I would argue that this method of rights protection has been largely inadequate to protect Indigenous Australians from breaches of their civil rights, particularly in regards to equal protection and racial discrimination. The federal government’s enumerated powers include the power to pass laws “with respect to… the people of any race for whom it is deemed necessary to make special laws.” s.51(xxvi). The High Court of Australia has read this provision as meaning the legislature may pass laws both for the benefit and to the detriment of Indigenous Australians or other races. See Kartinyeri v Commonwealth (1998) 195 CLR 337). Former High Court Justice Michael Kirby has stated that this places Australia in the unenviable position of being the only country in the world that explicitly allows the legislature, under its constitution, to pass racially discriminatory legislation.
The Racial Discrimination Act 1975 (Cth) (RDA) incorporates key elements of the International Convention for the Elimination of All Forms of Racial Discrimination into Australian law. However, without constitutional force, the legislature may suspend the operation of the RDA if it wishes to pass otherwise racially discriminatory laws.

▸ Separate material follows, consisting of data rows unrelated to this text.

-- ==== Sys2Proof/Machine/CrumbOps.lean ====
section
/-! DEFINITION. The Crumb Unit's shared operations (08): occupancy, the start of a blast, charges, CRUMB_FULL, fitting, the idle
purge. -/

namespace Sys2Proof.Machine

/-- A record's nose location in counts from E0 (R133). -/
def noseOf (h : Pos) (r : LoafRecord) : Int := posDiff h r.reference

/-- A record's tail location; 0 while it has no Lc (R133). -/
def tailOf (h : Pos) (r : LoafRecord) : Int :=
  match r.plan with
  | some pl => noseOf h r - (pl.lc : Int)
  | none => 0

/-- Whether a record occupies the stretch of a bar widened by the blast counts (R134). -/
def occupies (h : Pos) (v : Nat) (b : Bar) (r : LoafRecord) : Bool :=
  decide ((b.distance : Int) - b.halfSpan - blastCounts v b.blastTime ≤ noseOf h r) &&
    decide (tailOf h r ≤ (b.distance : Int) + b.halfSpan)

/-- The oldest record that occupies a zone; an unfitted zone is not occupied (R134). -/
def State.occupant (s : State) (z : Zone) : Option LoafRecord :=
  if (s.zone z).fitted then
    match s.bar z with
    | some b => s.queue.records.find? (occupies s.pos.h s.pos.v b)
    | none => none
  else none

/-- Whether a blast of the zone is wanted (R136). -/
def ZoneState.wanted (x : ZoneState) : Bool := decide (x.soft ≤ x.load) || x.manualClear || x.purgeOwed

/-- A blast that starts at time t and lasts the bar's blast time (R136). -/
def ZoneState.startBlast (x : ZoneState) (t : Nat) (b : Bar) : ZoneState :=
  { x with blastEnd := some (t + b.blastTime), valve := .driven, purgeOwed := false }

/-- Whether every condition of a blast's start holds (R136). -/
def State.blastStarts (s : State) (z : Zone) : Bool :=
  (s.zone z).fitted && (s.zone z).blastEnd.isNone && (s.occupant z).isNone && (s.zone z).wanted

/-- The start of a zone's blast judged (R135, R136). -/
def State.judgeBlast (s : State) (z : Zone) : State :=
  match s.bar z with
  | some b => if s.blastStarts z then s.setZone z ((s.zone z).startBlast s.now b) else s
  | none => s

/-- The start of a blast judged for both zones (R135). -/
def State.judgeBlasts (s : State) : State := (s.judgeBlast .z0).judgeBlast .z1

/-- CRUMB_FULL of a zone judged: placed at or above hard, released below soft (R132). -/
def State.judgeFull (s : State) (z : Zone) : State :=
  if (s.zone z).hard ≤ (s.zone z).load then s.placeHold (fullReason z)
  else if (s.zone z).load < (s.zone z).soft then s.releaseHold (fullReason z)
  else s

/-- The largest load (R128). -/
def loadLimit : Nat := 65535

/-- A charge to a zone's load; one to an unfitted zone is discarded (R130). -/
def State.charge (s : State) (z : Zone) (c : Nat) : State :=
  if (s.zone z).fitted then
    ((s.setZone z { s.zone z with load := min ((s.zone z).load + c) loadLimit }).judgeFull z).judgeBlast z
  else s

/-- A zone at rest: no blast end time, valve RELEASED. -/
def ZoneState.rest (x : ZoneState) : ZoneState := { x with blastEnd := none, valve := .released }

/-- A fitted zone becomes unfitted (R129). -/
def State.unfitZone (s : State) (z : Zone) : State :=
  if (s.zone z).fitted then
    (s.setZone z { (s.zone z).rest with fitted := false, load := 0, manualClear := false, purgeOwed := false }).releaseHold
      (fullReason z)
  else s

/-- A zone's fitted status after a validation that succeeded (R129): a zone already fitted is left as it stands, and one newly
fitted has the start of a blast judged (R135). -/
def State.fitZone (s : State) (z : Zone) : State :=
  if (s.zone z).fitted then s
  else if (s.bar z).isSome then (s.setZone z { s.zone z with fitted := true }).judgeBlast z
  else s

/-- The line has left IDLE: no idle purge is owed any longer (R138). -/
def State.dropPurges (s : State) : State :=
  s.setCrumb { z0 := { s.crumb.z0 with purgeOwed := false }, z1 := { s.crumb.z1 with purgeOwed := false } }

/-- A zone owed an idle purge if it is fitted and its load is above 0 (R138). -/
def ZoneState.owePurge (x : ZoneState) : ZoneState :=
  if x.fitted && decide (0 < x.load) then { x with purgeOwed := true } else x

/-- The line has entered IDLE: purges are owed, and the start of a blast is judged (R138). -/
def State.enterIdlePurge (s : State) : State :=
  (s.setCrumb { z0 := s.crumb.z0.owePurge, z1 := s.crumb.z1.owePurge }).judgeBlasts

/-- A running blast ended by a line reset, without reduction and uncounted; a new start is judged at its end (R141, R135). -/
def State.cutBlast (s : State) (z : Zone) : State :=
  match (s.zone z).blastEnd with
  | some _ => (s.setZone z (s.zone z).rest).judgeBlast z
  | none => s

end Sys2Proof.Machine
end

While convention for a period restrained the legislature from doing so, in 2007 Parliament suspended the operation of the RDA in passing racially discriminatory legislation in the Northern Territory that, among other things, restricted the payment of welfare to and compulsorily acquired communal title from Indigenous people living in that area.
In conclusion, it may be worthwhile for the expert panel to examine the operation of the Equal Protection Clause of the US Constitution and to consider whether a similar provision should be inserted into the Australian Constitution so that legislation based on racial classifications is held to strict scrutiny.